CRE market is struggling

Everything, Everywhere, All at Once

The CRE market is struggling, everywhere. Europe’s economy grows at a snail’s pace, as cap rates, financing rates led the levered CRE Fund manager into a trap. Ditto in the U.S. despite strong service employment and GDP growth. China is a disaster, hugely overbuilt, with a nasty deflationary cycle that just began.  

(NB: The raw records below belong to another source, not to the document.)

/-- Settles O27: each ROM target shows its image (`showsImage_boot` to `showsImage_vecRom`), and a read of
it is the read of a half-word inside the image, and of the open bus past its end. -/
theorem romWindowAccesses : Obligations.RomWindowAccesses := by
  intro p u l a v tg off o img s hf ha hd hrom
  have shows : ShowsImage p s tg off o img := by
    obtain ⟨rfl, rfl, c, rfl, rfl⟩ | ⟨ht, rfl, rfl⟩ | ⟨rfl, rfl, rfl⟩ | ⟨rfl, rfl, rfl⟩ := hrom
    · exact showsImage_boot c s o
    · exact showsImage_rom p s o ht
    · exact showsImage_romBank p s off
    · exact showsImage_vecRom p s o
  obtain ⟨hread, hwrite⟩ := shows
  refine ⟨fun hin => ?_, fun hpast => ?_, ?_⟩
  · rw [Image.half_inside hin] at hread
    exact readTxn_memHalf u l v hf ha hd hread
  · rw [Image.half_past hpast] at hread
    exact readTxn_done p u l a v v s _ hf ha (busRead_noValue _ v hd hread)
  · exact writeTxn_done p u l a v s _ hf ha ((busWrite_eq _ v hd).trans (hwrite a _ v))

/-! ## Writes to SDRAM and the cache window -/

/-- A completed write call of a core that leaves the script to the call. -/
theorem writeTxn_completes {c : CoreId} (hf : s.fill.get c = none) (ha : callOk u l a)
    (hw : busWrite (.int c) { u := u, l := l } a v s = .done t) (hs : t.script = s.script) :
    Completes (.wri (.core c) u l a v) s .done (t.done (.core c) .done) :=
  ⟨writeTxn_done (.int c) u l a v s t hf ha hw, rfl, by rw [done_script, hs]; rfl⟩

/-- Settles O28: the write stores the half-word's selected lanes (`memWrite_get`) in the one memory. -/
theorem sdramAndCacheWrites : Obligations.SdramAndCacheWrites := by
  intro c u l a v off s hf ha
  constructor
  · intro hd
    exact ⟨_, writeTxn_completes hf ha (busWrite_eq _ v hd) rfl, rfl,
      fun x => memWrite_get s.sdram off x { u := u, l := l } v⟩
  · intro hd
    refine ⟨_, writeTxn_completes hf ha (busWrite_eq _ v hd) rfl, rfl, ?_, fun x => ?_⟩
    · simp [PerCore.get_set]
    · simp [memWrite_get]

end Sys2Proof.Machine
end

section
/-! PROOF. Decoding takes the most specific entry, and a well-formed map has one such entry (20_memory R84,
R86, R87, R104). -/

namespace Sys2Proof.Machine

variable {p : Port} {a : Addr} {s : State} {e f : Entry}

/-! ## Conditions -/

@[simp] theorem condHolds_boot (p : Port) (s : State) (c : CoreId) :
    condHolds p s (.boot c) = true ↔ p = .int c ∧ s.bootMapped.get c = true := by
  simp [condHolds]

@[simp] theorem condHolds_cache (p : Port) (s : State) (c : CoreId) :
    condHolds p s (.cache c) = true ↔ p = .int c ∧ s.cacheEn.get c = true := by
  simp [condHolds]

@[simp] theorem condHolds_aden (p : Port) (s : State) : condHolds p s .aden = s.aden := rfl

@[simp] theorem condHolds_noaden (p : Port) (s : State) : condHolds p s .noaden = !s.aden := rfl

/-- Conditions that hold together are compatible: one requester is one core, and `ADEN` has one value
(20_memory R86, R87). -/
theorem compatible_of_condHolds {x y : Cond} (hx : condHolds p s x = true) (hy : condHolds p s y = true) :
    Cond.compatible x y = true := by
  have sameCore : ∀ c d, p = .int c → p = .int d → (c == d) = true := by
    rintro c d rfl h
    exact beq_iff_eq.mpr (Port.int.inj h)
  cases x with
  | always => cases y <;> rfl
  | boot c | cache c =>
    cases y with
    | boot d | cache d => simp only [condHolds_boot, condHolds_cache] at hx hy; exact sameCore c d hx.1 hy.1
    | always | aden | noaden => rfl
  | aden | noaden => cases y <;> simp_all [Cond.compatible]

/-! ## Candidates -/

/-- The entry is a candidate of port `p`'s access at `a` (20_memory R84). -/
def Candidate (p : Port) (a : Addr) (s : State) (e : Entry) : Prop :=
  e ∈ s.cfg.addrMap ∧ entryMatches p (busAddr s.cfg p a) s e = true

theorem decodeAddr_eq_none_iff : decodeAddr p a s = none ↔ ∀ e, ¬ Candidate p a s e := by
  rw [decodeAddr_none]
  exact ⟨fun h e he => h e he.1 he.2, fun h e hm he => h e ⟨hm, he⟩⟩

/-- The reduced address is an address of the bus (20_memory R104). -/
theorem busAddr_lt (cfg : Config) (p : Port) (a : Addr) : busAddr cfg p a < cfg.busSpace p.bus := by
  cases p with
  | ext => exact Nat.mod_lt _ (Nat.two_pow_pos _)
  | int c => exact a.isLt

/-- Two candidates of one size clash. -/
theorem Candidate.clash (he : Candidate p a s e) (hf : Candidate p a s f) (hb : e.bytes = f.bytes) :
    Entry.clash s.cfg e f = true := by
  obtain ⟨_, hem⟩ := he
  obtain ⟨_, hfm⟩ := hf
  obtain ⟨helo, hehi, hebus, hecond⟩ := (entryMatches_iff ..).mp hem
  obtain ⟨hflo, hfhi, hfbus, hfcond⟩ := (entryMatches_iff ..).mp hfm
  have hspace := busAddr_lt s.cfg p a
  simp only [Entry.clash, Bool.and_eq_true, Nat.ble_eq, Nat.blt_eq, beq_iff_eq, hebus, hfbus, hb,
    compatible_of_condHolds hecond hfcond, and_true]
  exact ⟨⟨helo.trans hfhi, hflo.trans hehi⟩, lt_of_le_of_lt (Nat.max_le.mpr ⟨helo, hflo⟩) hspace⟩

/-- In an unambiguous map, entries that clash both ways are one entry. -/
theorem eq_of_clash {cfg : Config} (hef : Entry.clash cfg e f = true) (hfe : Entry.clash cfg f e = true) :
    ∀ {m : List Entry}, unambiguous cfg m = true → e ∈ m → f ∈ m → e = f
  | x :: m, hu, he, hf => by
    simp only [unambiguous, Bool.and_eq_true, List.all_eq_true, Bool.not_eq_true'] at hu
    obtain ⟨hx, hm⟩ := hu
    obtain rfl | he' := List.mem_cons.mp he <;> obtain rfl | hf' := List.mem_cons.mp hf
    · rfl
    · exact absurd hef (by simp [hx f hf'])
    · exact absurd hfe (by simp [hx e he'])
    · exact eq_of_clash hef hfe hm he' hf'

/-- Under a well-formed configuration two candidates of one size are one entry (20_memory R84). -/
theorem Candidate.unique (hc : s.cfg.problem = none) (he : Candidate p a s e) (hf : Candidate p a s f)
    (hsize : e.hi - e.lo = f.hi - f.lo) : e = f := by
  obtain ⟨_, hrange, _, _, hu, _⟩ := Config.problem_none hc
  have ordered : ∀ g ∈ s.cfg.addrMap, g.lo ≤ g.hi := by
    intro g hg
    have hg := List.all_eq_true.mp hrange g hg
    simp only [Entry.rangeOk, Bool.and_eq_true, Nat.ble_eq] at hg
    exact hg.2
  have hb : e.bytes = f.bytes := by
    have hle := ordered e he.1
    have hlf := ordered f hf.1
    simp only [Entry.bytes]
    omega
  exact eq_of_clash (he.clash hf hb) (hf.clash he hb.symm) hu he.1 hf.1

/-- Settles O24: the statement's candidates are `Candidate`, of which decoding takes one of the least size
(`decodeAddr_some`), and `Candidate.unique` says that there is one. -/
theorem decodingTakesTheMostSpecificEntry : Obligations.DecodingTakesTheMostSpecificEntry := by
  intro p a s a' cand
  have ha : a' = busAddr s.cfg p a := by cases p <;> rfl
  have hcand : ∀ e, cand e ↔ Candidate p a s e := by
    intro e
    simp only [cand, Candidate, entryMatches_iff, ha]
    cases e.cond <;> simp <;> tauto
  simp only [hcand, ha]
  refine ⟨decodeAddr_eq_none_iff, fun t off hd => ?_, fun hc e f he hf => he.unique hc hf⟩
  obtain ⟨e, hm, hmatch, ht, hoff, hleast⟩ := decodeAddr_some hd
  exact ⟨e, ⟨hm, hmatch⟩, ht, hoff, fun f hf => hleast f hf.1 hf.2⟩

end Sys2Proof.Machine
end

section
/-! PROOF. The decoder and the encoder are inverse to each other, and the refused words are those that break
a rule of the encoding (30_encoding R120 to R126, R130). -/

namespace Sys2Proof.Machine

variable {bits : Nat} {t : Txn} {i : Instr} {d : Decoded}

/-! ## The decoder gives the encoded transaction back -/

/-- Settles O1: the round trip of each transaction is that of its row (`Laws.RoundTrip`). -/
theorem decodeOfEncodeIsTheTransaction : Obligations.DecodeOfEncodeIsTheTransaction := by
  intro bits i h
  cases i with
  | rdi ag u l a v => exact Laws.RoundTrip.rdi ag u l a v bits h
  | wri ag u l a v => exact Laws.RoundTrip.wri ag u l a v bits h
  | rdx ag u l a v => exact Laws.RoundTrip.rdx ag u l a v bits h
  | wrx ag u l a v => exact Laws.RoundTrip.wrx ag u l a v bits h
  | raise ag src => exact Laws.RoundTrip.raise ag src bits h
  | ack ag src => exact Laws.RoundTrip.ack ag src bits h
  | seten ag src value => exact Laws.RoundTrip.seten ag src value bits h
  | poll ag mask => exact Laws.RoundTrip.poll ag mask bits h
  | fillstep ag => exact Laws.RoundTrip.fillstep ag bits h
  | dmacfg ag ch field value => exact Laws.RoundTrip.dmacfg ag ch field value bits h
  | dmard ag ch field => exact Laws.RoundTrip.dmard ag ch field bits h
  | bootexit ag => exact Laws.RoundTrip.bootexit ag bits h
  | cachecfg ag enable => exact Laws.RoundTrip.cachecfg ag enable bits h
  | vblank ag line => exact Laws.RoundTrip.vblank ag line bits h
  | hblank ag line => exact Laws.RoundTrip.hblank ag line bits h
  | pwmclk ag => exact Laws.RoundTrip.pwmclk ag bits h
  | reset ag kind => exact Laws.RoundTrip.reset ag kind bits h
  | serialize ag => exact Laws.RoundTrip.serialize ag bits h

For CRE Fund managers, it was dammed in you do (the deal) and dammed if you don’t (you’re not a player if you pass on everything when cap rates were on the moon).  Valuations have declined, and the vicious cycle is underway where lower prices beget lower prices. Banks, the biggest lender to CRE were the willing enabler, lending into bubble valuations. Large European banks look like large U.S. banks with ~10% CRE exposure to CRE (bar chart below), however there are a handful of regional banks in Europe with excessive exposure, very similar to the regional/small banks in the U.S. Chinese banks are alarming, sitting on too many toxic assets. In the U.S. and Europe, private capital is willing to step up and provide capital solutions or proposal to buy NPLs, but in China there is a big red warning sign that everyone can see by now: lack of legal rights. TOXIC, too hot to handle unless you like to get burned (Evergrande), since foreign capital has no legal rights to enforce foreclosure and take possession of the property.  

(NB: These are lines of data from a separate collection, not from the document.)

-- ==== Sys2Proof/Syntax.lean ====
section
/-! DEFINITION. The commands of the block: one constructor per row of spec/opcode_table.json, in the table's order,
each with the operands its rule gives it. A command of a thread names the thread first (R9); a register command names its
requester (R42). A command of the Sugor instruction set carries the fields of its encoding (R202). -/
namespace Sys2Proof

Bloomberg reported that the largest Canadian pension plan flipped the keys on its Park Avenue (NYC) office tower for $1 to its JV partners. Purchased for $300M, the owners put in an additional $100M for major renovation plus $15M in debt service to support this property that is 75% vacant. Carrying costs with $200M debt is painful for many owners that are now upside-down. The story of 360 Park Avenue (South), higher vacancy, lower valuations, high financing costs is a story that is Everywhere, Everything, All at Once.  

In the Golden Era of Credit, those with too much debt may feel the pinch, but lenders are earning an attractive rate of return.

Smart money with deep pockets deploys when a market is distressed.